A hypothesis is based on reasoning which appears to be justified
This simply means that the hypothesis we have formulated should be based on the previous research and the hypothesis should follow the most likely outcome not the exceptional outcome. For example, we should form the hypothesis regarding the launching of new product on the basis of the previous data which was analysed and which prompted us to take further steps such as market research and the like
A hypothesis should provide a reasonable explanation for the outcome which is to be predicted
This means that the hypothesis formulated should not focus on the unrealistic outcome i.e. the hypothesis should be based on the realistic scenario. For example, an hypothesis such as our new software will surpass the sales of the software dealer who is leading the software market or that our software will sell very well on the surface of the moon. All these are unrealistic.
A hypothesis should clearly state the relationship between the variables that are defined
This simply means that the hypothesis should not be vague. It should be in plain simple terms and in a language which is simple to understand. For example, the hypothesis that the MIS report will be printed somewhat in 3 to 4 minutes is ambiguous and confusing.
A hypothesis defines the variables measurable terms
This means that the hypothesis focus on the aspects such as who all would be affected; who are the players in the process and the like. For example, hypothesis, that the product will work correctly for 2 months for small children.
A hypothesis is testable in a given or sufficient amount of time
This means that the hypothesis is tested within a finite amount of time. An hypothesis which cannot be tested within the finite amount of time will never be tested nor accepted
6.4 Types of Hypothesis
Having understood the basic terminology of hypothesis let us now discuss the types of hypothesis. Though we have just scratched the types of hypothesis, let us now go deeper into the detail of types of hypothesis.

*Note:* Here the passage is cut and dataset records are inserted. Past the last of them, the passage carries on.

-- ==== Sys2Proof/Syntax.lean ====
section
/-!
DEFINITION. The commands of the LX-7212, one constructor for each row of the operation table, with what each
carries from outside the part. The docstring of each gives the rule that governs it.
-/
namespace Sys2Proof

open Machine
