-- ==== Sys2Proof/Config.lean ====
section
/-!
DEFINITION. What the spec leaves to the implementation, as constants with no body: nothing in Lean can evaluate them, so a statement about
them holds for every value. Each is named in the assumption log. Also the fixed sizes of R5, R8, R41 and R136.
-/
namespace Sys2Proof

/-- A value the spec leaves open (an undefined result, a choice of the steward firmware under R4, a random number).
Applied to State.freeCtr, which every draw advances, so two draws need not agree. (log entry 6, DESIGN CHOICE) -/
opaque Config.freeValue : Nat → Nat
/-- AES-256-GCM encryption of a capsule record or snapshot under the capsule key (R604). (log entry 6, DESIGN CHOICE; log entry 82, DEDUCED) -/
opaque Config.capsuleSeal : List Byte → List Byte
/-- The unique device secret, 384 bits fused at manufacture (R616). (log entry 6, DESIGN CHOICE) -/
opaque Config.uds : List Byte
/-- An ECDSA P-384 signature of a message by a private scalar, and an ML-DSA-87 one by the key pair of a seed: the spec names the algorithms and does not give them
(R618, R620). (log entry 6, DESIGN CHOICE; log entry 88, DEDUCED) -/
opaque Config.ecSign : Nat → List Byte → List Byte
/-- R618, R620. (log entry 6, DESIGN CHOICE; log entry 88, DEDUCED) -/
opaque Config.pqSign : List Byte → List Byte → List Byte
/-- The public keys of a private scalar and of a seed (R618). (log entry 6, DESIGN CHOICE; log entry 88, DEDUCED) -/
opaque Config.ecPublic : Nat → List Byte
/-- R618. (log entry 6, DESIGN CHOICE; log entry 88, DEDUCED) -/
opaque Config.pqPublic : List Byte → List Byte
/-- What is signed of a layer's X.509 certificate: its public key, and in the DICE TcbInfo extension its SVN and measurements (R619). (log entry 6, DESIGN CHOICE; log entry 88, DEDUCED) -/
opaque Config.certBody : List Byte → Nat → List Byte → List Byte
/-- A key derived or generated inside Selvedge (R184, R630, R658): its value never leaves the block. (log entry 6, DESIGN CHOICE) -/
opaque Config.secretKey : Nat → Nat

/-- The SHA-384 of the ROM image (R622, index 1), which each part holds fixed. (log entry 6, DESIGN CHOICE) -/
opaque Config.romDigest : List Byte

/-- The SHA-384 of the certificate of Quamal's return key (R604, R605). (log entry 6, DESIGN CHOICE) -/
opaque Config.returnKeyId : List Byte

/-- Whether an ECDSA P-384 and an ML-DSA-87 signature of a message both verify under the public key of a certificate (R66, R67): the certificate, the message, SIG_EC and
SIG_PQ. The spec names the two algorithms and does not give them. (log entry 26, DESIGN CHOICE) -/
opaque Config.signaturesVerify : List Byte → List Byte → List Byte → List Byte → Bool

/-- The Quamal pattern-signing certificate, certified to Quamal's root, whose SHA-384 a KEYID is, if there is one (R66, R68). (log entry 26, DESIGN CHOICE) -/
opaque Config.vendorCert : List Byte → Option (List Byte)

/-- The CDAT's entries, which report the latencies and bandwidths of R248 and R277 for each region (R473): the spec does not lay them out. (log entry 6, DESIGN CHOICE) -/
opaque Config.cdatEntry : Nat → List Byte

/-- The Quamal certificate whose SHA-384 a KEYID is, if there is one: of a firmware key (R646), and of a key that signs life-cycle statements (R641). (log entry 119, DESIGN CHOICE) -/
opaque Config.firmwareCert : List Byte → Option (List Byte)
/-- R641. (log entry 88, DEDUCED) -/
opaque Config.statementCert : List Byte → Option (List Byte)
/-- What a firmware slot's directory of 4 KiB gives, where it is valid: the offset and length of the MFW image, the FTF image and the manifest (R645): the spec does not lay it
out. (log entry 119, DESIGN CHOICE) -/
opaque Config.slotDirectory : List Byte → Option ((Nat × Nat) × (Nat × Nat) × (Nat × Nat))

/-- Where a seam route section breaks R53 on a part with these enabled cores, if it does: the spec gives its tables' order no layout. (log entry 26, DESIGN CHOICE) -/
opaque Config.routeFault : List Byte → List Nat → Option Nat

/-- Where a tile-program library breaks the limit of the tile-program store, and that of the operand store (R61): the spec does not give the programs' encoding. (log entry 26, DESIGN CHOICE) -/
opaque Config.tileFault : List Byte → Option Nat
/-- R61. (log entry 26, DESIGN CHOICE) -/
opaque Config.operandFault : List Byte → Option Nat

/-- What IDCODE shifts out (R719): the device identification that IEEE 1149.1 defines. (log entry 6, DESIGN CHOICE; log entry 100, DEDUCED) -/
opaque Config.idcode : List Bool

/-- Bobbin cells (R134). -/
def Config.bobbinCells : Nat := 262144
/-- Cells that tenants' grants may take (R111). -/
def Config.grantCells : Nat := 253952
/-- Commands in flight, device-wide (R41, R149). -/
def Config.maxInFlight : Nat := 16384
/-- Records the LOG ring holds (R736). -/
def Config.logRecords : Nat := 8192

end Sys2Proof
end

Hypothesis are of various types. Some of them are discussed below
This hypothesis is formulated when the statistician believes that there is no relationship between two variables or when there is insufficient information to formulate a state a research hypothesis. It is denoted by H0
This hypothesis is the opposite of Null hypothesis. it is formulated then the researcher believes that there is sufficient information to believe that there is relationship between the variables. It is represented as H1 or Hµ
This hypothesis predicts the relationship between an independent variable and a dependent variable. Both the variables must be single variables
This hypothesis is used to predict the relationship between two or more independent variables and two or more dependent variables
Examples of different types of Hypothesis
Health related education programmes influence the number of people who smoke
Newspapers affects peoples living standard
Absenteeism in classes affects exam scores
Lower levels of exercise is responsible for increase in weight
6.5 Hypothesis Testing
Having understood the various types of hypothesis let us dwell on the important point of hypothesis testing. As stated above hypothesis means that we verify the claim on the larger unit based on the data and the results obtained by performing statistical tests on the data. let us now look at the steps involved in the testing of hypothesis. the following are the steps :
Describe in a statement about the population characteristic for which the hypotheses is to be tested
State the null hypothesis and depict as Ho
State the alternative hypothesis depict it as H1 or Ha
Identify and display the test statistic that will be used
Identify the region of rejection region
Is it on the upper, lower, or on the two-tailed test
Determine the critical value that will be associated as a, the level of significance at which the test is to be conducted
Compute the quantities in the test statistic
State the conclusion based on the computed statistics meaning that it is now to be decided as to whether reject the null hypothesis, Ho, or accept the alternate hypothesis. The conclusion is dependent on the level of significance of the test.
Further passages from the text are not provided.